Monday, August 12, 2013

Monday Musings: The Kindness of Strangers

While I was away supposedly enjoying the end of my vacation, I had a little episode. I blacked out in a deli and, while I thought I was leaning up against a wall, I fell out the front door and onto the pavement. Face first. Yikes. Sounds really scary, and it was, but, let's face was kind of comical. Apparently, I was practically in the trash can before I fell out the main entrance. When I came to, a man kindly asked me if he could step over me to get to his children. Sure, bud. No problem.

But, I am not writing this to tell you about the fall itself, which turned out to be nothing except a case of over exertion and lack of fluids, but rather because it made me think about something I wrote about once before. When the Boston bombing happened, I wrote about how there are so many good people in the world, something we might lose sight of in the face of what many people consider to be pure evil. When I was lying on the pavement outside of Box Lunch, I was reminded just how many kind and selfless people there truly are. There was a woman who quickly took her water and filled a cup and helped me drink it. There was the woman who made an ice pack and put it on the back of my neck. There was the nurse who comforted me, evaluated the situation, and told me what to do when I left. There was the older man who told me that I could get checked for free at the local fire station. There were the EMTs at the fire station who told me if I didn't feel well later, they'd come to my house to make sure I was okay. And none of these people knew me. And none of these people had to do anything. And none of these people gained anything by taking time out of their lives to sit with me and make sure I was okay. But they did it anyway because helping someone was an instinctual response. Something happened. People responded.

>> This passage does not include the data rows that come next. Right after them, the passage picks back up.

theorem State.textChanged_StoreAccounts (s : State) (r : RecIx) (oldCount : Nat) (oldComplete : Bool) (hinv : StoreAccounts s) : StoreAccounts (s.textChanged r oldCount oldComplete) := by
  simp only [State.textChanged]
  repeat' split
  all_goals (try (with_reducible repeat (first | assumption | apply State.linesLook_StoreAccounts | apply State.sendsLook_StoreAccounts | apply State.supTextChanged_StoreAccounts | apply State.modRecord_StoreAccounts)))
  all_goals (first | exact ⟨rfl, id⟩ | exact ⟨rfl, fun h => by cases h⟩)

theorem State.cutShort_StoreAccounts (s : State) (r : RecIx) (hinv : StoreAccounts s) : StoreAccounts (s.cutShort r) := by
  simp only [State.cutShort]
  repeat' split
  all_goals (try (with_reducible repeat (first | assumption | apply State.textChanged_StoreAccounts | apply State.modRecord_StoreAccounts)))
  all_goals (first | exact ⟨rfl, id⟩ | exact ⟨rfl, fun h => by cases h⟩)

theorem State.dropSendOf_StoreAccounts (s : State) (ref : CopyRef) (hinv : StoreAccounts s) : StoreAccounts (s.dropSendOf ref) := by
  simp only [State.dropSendOf]
  repeat' split
  all_goals (try (with_reducible repeat (first | assumption | apply State.freeSend_StoreAccounts | apply State.modRecord_StoreAccounts)))
  all_goals (first | exact ⟨rfl, id⟩ | exact ⟨rfl, fun h => by cases h⟩)

theorem State.forgetCopy_StoreAccounts (s : State) (ref : CopyRef) (hinv : StoreAccounts s) : StoreAccounts (s.forgetCopy ref) := by
  simp only [State.forgetCopy]
  repeat' split
  all_goals (try (with_reducible repeat (first | assumption | apply State.modRouter_StoreAccounts | apply State.modRecord_StoreAccounts)))
  all_goals (first | exact ⟨rfl, id⟩ | exact ⟨rfl, fun h => by cases h⟩)

theorem State.withdrawCopy_StoreAccounts (s : State) (ref : CopyRef) (hinv : StoreAccounts s) : StoreAccounts (s.withdrawCopy ref) := by
  simp only [State.withdrawCopy]
  repeat' split
  all_goals (try (with_reducible repeat (first | assumption | apply State.withdraw_StoreAccounts | apply State.modRecord_StoreAccounts)))
  all_goals (first | exact ⟨rfl, id⟩ | exact ⟨rfl, fun h => by cases h⟩)

theorem State.discardRecord_StoreAccounts (s : State) (r : RecIx) (hinv : StoreAccounts s) : StoreAccounts (s.discardRecord r) := by
  simp only [State.discardRecord]
  repeat' split
  all_goals (try (with_reducible repeat (first | assumption | apply State.withdrawCopy_StoreAccounts | apply State.forgetCopy_StoreAccounts | apply State.dropSendOf_StoreAccounts | apply State.discardDead_StoreAccounts | apply State.freeRecord_StoreAccounts | apply State.serveWaitList_StoreAccounts | apply State.modRecord_StoreAccounts)))
  all_goals (first | exact ⟨rfl, id⟩ | exact ⟨rfl, fun h => by cases h⟩)

theorem State.endRecord_StoreAccounts (s : State) (r : RecIx) (hinv : StoreAccounts s) : StoreAccounts (s.endRecord r) := by
  simp only [State.endRecord]
  repeat' split
  all_goals (try (with_reducible repeat (first | assumption | apply State.cutShort_StoreAccounts | apply State.discardRecord_StoreAccounts | apply State.modRecord_StoreAccounts)))
  all_goals (first | exact ⟨rfl, id⟩ | exact ⟨rfl, fun h => by cases h⟩)

theorem State.endTakeRecord_StoreAccounts (s : State) (k : CtxIx) (t : Take) (hinv : StoreAccounts s) : StoreAccounts (s.endTakeRecord k t) := by
  simp only [State.endTakeRecord]
  repeat' split
  all_goals (try (with_reducible repeat (first | assumption | apply State.releaseReservation_StoreAccounts | apply State.endRecord_StoreAccounts | apply State.modRecord_StoreAccounts)))
  all_goals (first | exact ⟨rfl, id⟩ | exact ⟨rfl, fun h => by cases h⟩)

theorem State.dropClaim_StoreAccounts (s : State) (k : CtxIx) (hinv : StoreAccounts s) : StoreAccounts (s.dropClaim k) := by
  simp only [State.dropClaim]
  repeat' split
  all_goals (try (with_reducible repeat (first | assumption | apply State.freeTake_StoreAccounts | apply State.releaseReservation_StoreAccounts | apply State.unpledge_StoreAccounts | apply State.modRecord_StoreAccounts)))
  all_goals (first | exact ⟨rfl, id⟩ | exact ⟨rfl, fun h => by cases h⟩)

theorem State.giveUpTake_StoreAccounts (s : State) (k : CtxIx) (t : Take) (hinv : StoreAccounts s) : StoreAccounts (s.giveUpTake k t) := by
  simp only [State.giveUpTake]
  repeat' split
  all_goals (try (with_reducible repeat (first | assumption | apply State.tellPlaces_StoreAccounts | apply State.endTakeRecord_StoreAccounts | apply State.freeTake_StoreAccounts | apply State.addEnded_StoreAccounts | apply State.modRecord_StoreAccounts)))
  all_goals (first | exact ⟨rfl, id⟩ | exact ⟨rfl, fun h => by cases h⟩)

theorem State.abandonTake_StoreAccounts (s : State) (k : CtxIx) (t : Take) (reason : Reason) (hinv : StoreAccounts s) : StoreAccounts (s.abandonTake k t reason) := by
  simp only [State.abandonTake]
  repeat' split
  all_goals (try (with_reducible repeat (first | assumption | apply State.tellPlaces_StoreAccounts | apply State.modTake_StoreAccounts | apply State.askTake_StoreAccounts | apply State.endTakeRecord_StoreAccounts | apply State.modRecord_StoreAccounts)))
  all_goals (first | exact ⟨rfl, id⟩ | exact ⟨rfl, fun h => by cases h⟩)

theorem State.answerClose_StoreAccounts (s : State) (k : CtxIx) (hinv : StoreAccounts s) : StoreAccounts (s.answerClose k) := by
  simp only [State.answerClose]
  repeat' split
  all_goals (try (with_reducible repeat (first | assumption | apply State.modTake_StoreAccounts | apply State.modRecord_StoreAccounts)))
  all_goals (first | exact ⟨rfl, id⟩ | exact ⟨rfl, fun h => by cases h⟩)

theorem State.endTaking_StoreAccounts (s : State) (l : List RecIx) (hinv : StoreAccounts s) : StoreAccounts (State.endTaking s l) := by
  induction l generalizing s with
  | nil => exact hinv
  | cons x xs ih =>
    simp only [State.endTaking]
    repeat' split
    all_goals (try (with_reducible repeat (first | assumption | apply State.endRecord_StoreAccounts | apply ih | apply State.modRecord_StoreAccounts)))
    all_goals (first | exact ⟨rfl, id⟩ | exact ⟨rfl, fun h => by cases h⟩)

theorem State.returnCopies_StoreAccounts (s : State) (h : StoreAccounts s) : StoreAccounts s.returnCopies := by
  refine ⟨fun b => ?_, fun q hq => ?_, h.2.2⟩
  · have h1 := h.1 b
    simp only [State.returnCopies, Store.places, State.modRouter_store, State.modStore_store, Vector.toList_map, List.map_map] at h1 ⊢
    exact h1
  · have h1 := h.2.1 q
    simp only [State.returnCopies, State.record, State.modRouter_store, State.modStore_store, Fin.getElem_fin, Vector.getElem_map] at h1 hq ⊢
    exact h1 hq

theorem State.startHoldOff_StoreAccounts (s : State) (hinv : StoreAccounts s) : StoreAccounts (s.startHoldOff) := by
  simp only [State.startHoldOff]
  repeat' split
  all_goals (try (with_reducible repeat (first | assumption | apply State.holdOffEnds_StoreAccounts | apply State.modPort_StoreAccounts | apply State.modRecord_StoreAccounts)))
  all_goals (first | exact ⟨rfl, id⟩ | exact ⟨rfl, fun h => by cases h⟩)

theorem State.warmRestart_StoreAccounts (s : State) (sender : Slot) (received : Bool) (h : StoreAccounts s) :
    StoreAccounts (s.warmRestart sender received) := by
  simp only [State.warmRestart]
  apply State.startHoldOff_StoreAccounts
  apply State.post_StoreAccounts
  apply State.returnCopies_StoreAccounts
  apply State.placeFreed_StoreAccounts
  apply State.endTaking_StoreAccounts
  have hp : StoreAccounts ((s.modPort fun p => p.restarted received).refreshTenure) :=
    State.refreshTenure_StoreAccounts _ (State.modPort_StoreAccounts _ _ h)
  exact ⟨hp.1, hp.2.1, by simp [Store.reservationCount, Vector.getElem_replicate]⟩

theorem State.turnReview_StoreAccounts (s : State) (n : Line) (hinv : StoreAccounts s) : StoreAccounts (s.turnReview n) := by
  simp only [State.turnReview]
  repeat' split
  all_goals (try (with_reducible repeat (first | assumption | apply State.modLine_StoreAccounts | apply State.modRecord_StoreAccounts)))
  all_goals (first | exact ⟨rfl, id⟩ | exact ⟨rfl, fun h => by cases h⟩)

theorem State.turnWait_StoreAccounts (s : State) (n : Line) (hinv : StoreAccounts s) : StoreAccounts (s.turnWait n) := by
  simp only [State.turnWait]
  repeat' split
  all_goals (try (with_reducible repeat (first | assumption | apply State.modLine_StoreAccounts | apply State.modRecord_StoreAccounts)))
  all_goals (first | exact ⟨rfl, id⟩ | exact ⟨rfl, fun h => by cases h⟩)

theorem State.setRx_StoreAccounts (s : State) (n : Line) (st : RxState) (hinv : StoreAccounts s) : StoreAccounts (s.setRx n st) := by
  simp only [State.setRx]
  repeat' split
  all_goals (try (with_reducible repeat (first | assumption | apply State.modLine_StoreAccounts | apply State.modRecord_StoreAccounts)))
  all_goals (first | exact ⟨rfl, id⟩ | exact ⟨rfl, fun h => by cases h⟩)

theorem State.suspendRx_StoreAccounts (s : State) (n : Line) (hinv : StoreAccounts s) : StoreAccounts (s.suspendRx n) := by
  simp only [State.suspendRx]
  repeat' split
  all_goals (try (with_reducible repeat (first | assumption | apply State.setRx_StoreAccounts | apply State.modRecord_StoreAccounts)))
  all_goals (first | exact ⟨rfl, id⟩ | exact ⟨rfl, fun h => by cases h⟩)

theorem State.beginHeld_StoreAccounts (s : State) (n : Line) (hinv : StoreAccounts s) : StoreAccounts (s.beginHeld n) := by
  simp only [State.beginHeld]
  repeat' split
  all_goals (try (with_reducible repeat (first | assumption | apply State.modTx_StoreAccounts | apply State.suspendRx_StoreAccounts | apply State.modRecord_StoreAccounts)))
  all_goals (first | exact ⟨rfl, id⟩ | exact ⟨rfl, fun h => by cases h⟩)

theorem State.takeOrWithdraw_StoreAccounts (s : State) (n : Line) (hinv : StoreAccounts s) : StoreAccounts (s.takeOrWithdraw n) := by
  simp only [State.takeOrWithdraw]
  repeat' split
  all_goals (try (with_reducible repeat (first | assumption | apply State.chosen_StoreAccounts | apply State.beginHeld_StoreAccounts | apply State.modRecord_StoreAccounts)))
  all_goals (first | exact ⟨rfl, id⟩ | exact ⟨rfl, fun h => by cases h⟩)

theorem State.takenOff_StoreAccounts (s : State) (n : Line) (hinv : StoreAccounts s) : StoreAccounts (s.takenOff n) := by
  simp only [State.takenOff]
  repeat' split
  all_goals (try (with_reducible repeat (first | assumption | apply State.modTx_StoreAccounts | apply State.takeOrWithdraw_StoreAccounts | apply State.putBack_StoreAccounts | apply State.modRecord_StoreAccounts)))
  all_goals (first | exact ⟨rfl, id⟩ | exact ⟨rfl, fun h => by cases h⟩)

theorem State.leftHunt_StoreAccounts (s : State) (n : Line) (hinv : StoreAccounts s) : StoreAccounts (s.leftHunt n) := by
  simp only [State.leftHunt]
  repeat' split
  all_goals (try (with_reducible repeat (first | assumption | apply State.turnWait_StoreAccounts | apply State.takenOff_StoreAccounts | apply State.modRecord_StoreAccounts)))
  all_goals (first | exact ⟨rfl, id⟩ | exact ⟨rfl, fun h => by cases h⟩)

theorem State.returnToHunt_StoreAccounts (s : State) (n : Line) (hinv : StoreAccounts s) : StoreAccounts (s.returnToHunt n) := by
  simp only [State.returnToHunt]
  repeat' split
  all_goals (try (with_reducible repeat (first | assumption | apply State.turnReview_StoreAccounts | apply State.modAsm_StoreAccounts | apply State.modRecord_StoreAccounts)))
  all_goals (first | exact ⟨rfl, id⟩ | exact ⟨rfl, fun h => by cases h⟩)

theorem State.lineOverrun_StoreAccounts (s : State) (n : Line) (r : RecIx) (hinv : StoreAccounts s) : StoreAccounts (s.lineOverrun n r) := by
  simp only [State.lineOverrun]
  repeat' split
  all_goals (try (with_reducible repeat (first | assumption | apply State.modAsm_StoreAccounts | apply State.post_StoreAccounts | apply State.modRecord_StoreAccounts)))
  all_goals (first | exact ⟨rfl, id⟩ | exact ⟨rfl, fun h => by cases h⟩)

theorem State.appendChar_StoreAccounts (s : State) (r : RecIx) (c : Code) (hinv : StoreAccounts s) : StoreAccounts (s.appendChar r c) := by
  simp only [State.appendChar]
  repeat' split
  all_goals (try (with_reducible repeat (first | assumption | apply State.writeChar_StoreAccounts | apply State.textChanged_StoreAccounts | apply State.modRecord_StoreAccounts)))
  all_goals (first | exact ⟨rfl, id⟩ | exact ⟨rfl, fun h => by cases h⟩)

theorem State.storeChar_StoreAccounts (s : State) (n : Line) (r : RecIx) (c : Code) (h : StoreAccounts s) : StoreAccounts (s.storeChar n r c) := by
  simp only [State.storeChar]
  repeat' split
  · exact h
  · rename_i t e; exact State.appendChar_StoreAccounts _ _ _ (State.allocateBlock_StoreAccounts s t r e h)
  · exact State.lineOverrun_StoreAccounts _ _ _ h
  · exact State.appendChar_StoreAccounts _ _ _ h

theorem State.defaultHeading_StoreAccounts (s : State) (r : RecIx) (hinv : StoreAccounts s) : StoreAccounts (s.defaultHeading r) := by
  simp only [State.defaultHeading]
  repeat' split
  all_goals (try (with_reducible repeat (first | assumption | apply State.modRecord_StoreAccounts)))
  all_goals (first | exact ⟨rfl, id⟩ | exact ⟨rfl, fun h => by cases h⟩)

theorem State.fillTable_StoreAccounts (s : State) (n : Line) (r : RecIx) (stations : List StationCode) (hinv : StoreAccounts s) : StoreAccounts (s.fillTable n r stations) := by
  simp only [State.fillTable]
  repeat' split
  all_goals (try (with_reducible repeat (first | assumption | apply State.modAsm_StoreAccounts | apply State.modRecord_StoreAccounts)))
  all_goals (first | exact ⟨rfl, id⟩ | exact ⟨rfl, fun h => by cases h⟩)

theorem State.headingEnds_StoreAccounts (s : State) (n : Line) (r : RecIx) (stations : List StationCode) (hinv : StoreAccounts s) : StoreAccounts (s.headingEnds n r stations) := by
  simp only [State.headingEnds]
  repeat' split
  all_goals (try (with_reducible repeat (first | assumption | apply State.fillTable_StoreAccounts | apply State.dispatchRecord_StoreAccounts | apply State.modRecord_StoreAccounts)))
  all_goals (first | exact ⟨rfl, id⟩ | exact ⟨rfl, fun h => by cases h⟩)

I mentioned this to my sister the day after the incident while we were talking about what happened (she was there, but was ordering me a sandwich, and when she turned around, I was out the door) and she said, "Well, you're the easiest kind of person to help." In a way, she was right. Unlike so many people who are unfairly misjudged every day of their lives, I am a blonde, white woman who was ordering a turkey sandwich in a safe place in the middle of the afternoon. I don't look like I pose a threat. I am put together and appear respectable. All that is true. And all those things might (and likely do) contribute to someone being willing to get on the pavement and rub my back. I could focus on the privilege I experienced, and I am not saying that that privilege is not real. But, for this moment, I am focusing on the kindness I experienced. I am so grateful that there are people who are selfless and good, and I am grateful that I have been able to be the recipient of the kindness of strangers. Despite a few bumps and bruises, I primarily took from that experience a renewed sense of the goodness of people, and for that I am the most grateful of all.